» TASK GOAL
Where the records below reach the line containing "simp only [timedWork]", start transcribing, and end with the line containing "changes site time. -/", exactly and with nothing else added.
[[ SUPPLIED DATA open ]]
-- ==== Sys2Proof/Laws/Boundary.lean ====
section
/-! SUPPORT. What the works of a boundary and a time change can do: which works a boundary takes when it
leaves the others, which it takes before a time change, and that they keep site time. -/

namespace Sys2Proof.Machine

/-! ### The temporary trim -/

@[simp] theorem SiteTime.trimNow_none (x : SiteTime) (h : x.temporary = none) : x.trimNow = none := by
  simp [SiteTime.trimNow, h]

@[simp] theorem SiteTime.trimNow_spent (x : SiteTime) (v : Int) (h : x.temporary = some (v, 0)) :
    x.trimNow = none := by simp [SiteTime.trimNow, h]

@[simp] theorem SiteTime.trimNow_left (x : SiteTime) (v : Int) (k : Nat)
    (h : x.temporary = some (v, k + 1)) : x.trimNow = some (v, k + 1) := by
  simp [SiteTime.trimNow, h]

/-- A trim that has run out is absent whether or not its field has been emptied (07 R144). -/
theorem SiteTime.trimNow_dropTrim (x : SiteTime) : x.dropTrim.trimNow = x.trimNow := by
  unfold SiteTime.dropTrim
  split
  · next h =>
    unfold SiteTime.trimSpent at h
    split at h
    · next v k hk => simp_all
    · exact absurd h (by simp)
  · rfl

theorem SiteTime.effectiveTrim_dropTrim (x : SiteTime) :
    x.dropTrim.effectiveTrim = x.effectiveTrim := by
  have h : x.dropTrim.standing = x.standing := by
    unfold SiteTime.dropTrim
    split <;> rfl
  rw [SiteTime.effectiveTrim, SiteTime.trimNow_dropTrim, h, SiteTime.effectiveTrim]

/-! ### The works that a boundary takes -/

/-- Every work of a boundary is listed. -/
theorem mem_allWorks_of_boundary (s : State) (second : Bool) (w : Work)
    (h : w ∈ s.boundaryWorks second) : w ∈ allWorks := by
  cases w with
  | noticeTest i =>
    simp [State.boundaryWorks, State.secondWorks, engineWorks, slotNumbers, Config.slots] at h
    simp [allWorks, h]
  | withdrawLimit i =>
    simp [State.boundaryWorks, State.secondWorks, engineWorks, slotNumbers, Config.slots] at h
    simp [allWorks, h]
  | stream n => clear h; revert n; decide
  | announce p => clear h; revert p; decide
  | confirmLimit p => cases p <;> decide
  | trimExpiry | timedFire | minute | silence | markWatch => decide

/-- A boundary that leaves all works but those of `mine` takes those of `mine`, and the others stay
outstanding (log entry 2). -/
theorem State.works_othersThan (s : State) (second : Bool) (mine : Work → Bool) :
    s.works second (othersThan mine) =
      { s.takeAll ((s.boundaryWorks second).filter mine) with
        due := (s.boundaryWorks second).filter fun w => !mine w } := by
  have h : ∀ w ∈ s.boundaryWorks second, (othersThan mine).contains w = !mine w := by
    intro w hw
    have := mem_allWorks_of_boundary s second w hw
    cases hm : mine w <;> simp [othersThan, hm, this]
  simp only [State.works]
  rw [List.filter_congr h, List.filter_congr fun w hw => by rw [h w hw, Bool.not_not]]

/-! ### Site time is kept -/

theorem OnlyNotices.time {f : State → State} (hf : OnlyNotices f) (s : State) :
    (f s).time = s.time := by
  obtain ⟨_, _, _, e⟩ := hf s
  rw [e]

theorem State.setClosing_time (s : State) (y : Ch) (k : Nat) : (s.setClosing y k).time = s.time := by
  have h : ∀ (x : Ch) (t : State),
      (if (t.prog x).target = some y then t.setAnn x { t.ann x with closing := k } else t).time =
        t.time := by
    intro x t
    split <;> rfl
  simp only [State.setClosing, forChannels, h]

theorem State.putAnn_time (s : State) (p : Ch) (a : Announce) : (s.putAnn p a).time = s.time := by
  simp only [State.putAnn]
  repeat' split
  all_goals first | exact State.setClosing_time _ _ _ | rfl

theorem announceWork_time (p : Ch) (s : State) : (announceWork p s).time = s.time := by
  have h := s.putAnn_time p ((s.ann p).boundary (s.cueFound p) (s.prog p).carries s.bulletinNow)
  simp only [announceWork]
  split
  · exact (State.putAnn_time _ _ _).trans h
  · exact h

theorem State.sendCell_time (s : State) (n : Ch) : (s.sendCell n).time = s.time := by
  have harb := (onlyNotices_arbitrate n).time s
  unfold State.sendCell
  split
  · unfold State.sendStatus
    split <;> rfl
  · rfl
  · split
    · rfl
    · exact harb
  · split
    · split
      · unfold State.sendRefer State.reportRefer
        split <;> rfl
      · exact harb
    · exact harb
  · exact harb

theorem State.takePlan_time (s : State) (n : Ch) : (s.takePlan n).time = s.time := by
  unfold State.takePlan
  split <;> rfl

theorem State.testOvercommit_time (s : State) (n : Ch) : (s.testOvercommit n).time = s.time := by
  dsimp only [State.testOvercommit]
  repeat' split
  all_goals rfl

theorem streamWork_time (n : Ch) (s : State) : (streamWork n s).time = s.time := by
  have h1 : (stopStep n s).time = s.time := by
    unfold stopStep
    split
    · exact (onlyNotices_enterStopped n).time s
    · rfl
  have h2 : ∀ t : State, (startStep n t).time = t.time := by
    intro t
    unfold startStep
    split
    · exact (onlyNotices_takeStart n).time t
    · rfl
  have h3 : ∀ t : State, (planStep n t).time = t.time := by
    intro t
    unfold planStep
    split
    · exact (State.testOvercommit_time _ n).trans (t.takePlan_time n)
    · rfl
  have h4 : ∀ t : State, (t.sampleModulator n).time = t.time := by
    intro t
    simp only [State.sampleModulator, State.storeLevel]
    split <;> rfl
  have h5 : ∀ t : State, (cellStep n t).time = t.time := by
    intro t
    unfold cellStep
    split
    · exact t.sendCell_time n
    · rfl
  simp only [streamWork, h5, h4, h3, h2, h1]

theorem timedWork_time (p : Ch) (s : State) : (timedWork p s).time = s.time := by
  simp only [timedWork]
  repeat' split
  all_goals rfl

theorem State.testTimed_time (s : State) : s.testTimed.time = s.time := by
  simp only [State.testTimed, forChannels, timedWork_time]

/-- No work that reads site seconds changes site time. -/
theorem State.take_time (s : State) (w : Work) (tick : Nat) (h : readsSeconds tick w = true) :
    (s.take w).time = s.time := by
  cases w with
  | noticeTest i => exact (onlyNotices_testNotice i).time s
  | timedFire => exact s.testTimed_time
  | minute => rfl
  | stream n => exact streamWork_time n s
  | announce p => exact announceWork_time p s
  | _ => simp [readsSeconds] at h

/-! ### Time changes -/

@[simp] theorem State.flushSeconds_due (s : State) :
    s.flushSeconds.due = s.due.filter fun w => !readsSeconds s.time.tickNumber w := rfl

/-- Without an outstanding work that reads site seconds nothing is taken before a time change. -/
theorem State.flushSeconds_of_none (s : State)
    (h : ∀ w ∈ s.due, readsSeconds s.time.tickNumber w = false) : s.flushSeconds = s := by
  have h1 : s.due.filter (readsSeconds s.time.tickNumber) = [] := by simpa using h
  have h2 : (s.due.filter fun w => !readsSeconds s.time.tickNumber w) = s.due := by simpa using h
  simp [State.flushSeconds, h1, h2, State.takeAll]

/-- With no other work outstanding, all of them are taken before a time change. -/
theorem State.flushSeconds_of_all (s : State)
    (h : ∀ w ∈ s.due, readsSeconds s.time.tickNumber w = true) : s.flushSeconds = s.flushDue := by
  have h1 : s.due.filter (readsSeconds s.time.tickNumber) = s.due := by simpa using h
  have h2 : (s.due.filter fun w => !readsSeconds s.time.tickNumber w) = [] := by simpa using h
  simp [State.flushSeconds, State.flushDue, h1, h2]

@[simp] theorem State.flushSeconds_time (s : State) : s.flushSeconds.time = s.time := by
  have h : ∀ (ws : List Work) (t : State),
      (∀ w ∈ ws, readsSeconds s.time.tickNumber w = true) → (t.takeAll ws).time = t.time := by
    intro ws
    induction ws with
    | nil => intro t _; rfl
    | cons w ws ih =>
      intro t hw
      exact (ih _ fun v hv => hw v (List.mem_cons_of_mem _ hv)).trans
        (t.take_time w _ (hw w List.mem_cons_self))
  exact h _ _ fun w hw => (List.mem_filter.mp hw).2

end Sys2Proof.Machine
end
[[ SUPPLIED DATA closed ]]
» YOUR RESPONSE
  simp only [timedWork]
  repeat' split
  all_goals rfl

theorem State.testTimed_time (s : State) : s.testTimed.time = s.time := by
  simp only [State.testTimed, forChannels, timedWork_time]

/-- No work that reads site seconds changes site time. -/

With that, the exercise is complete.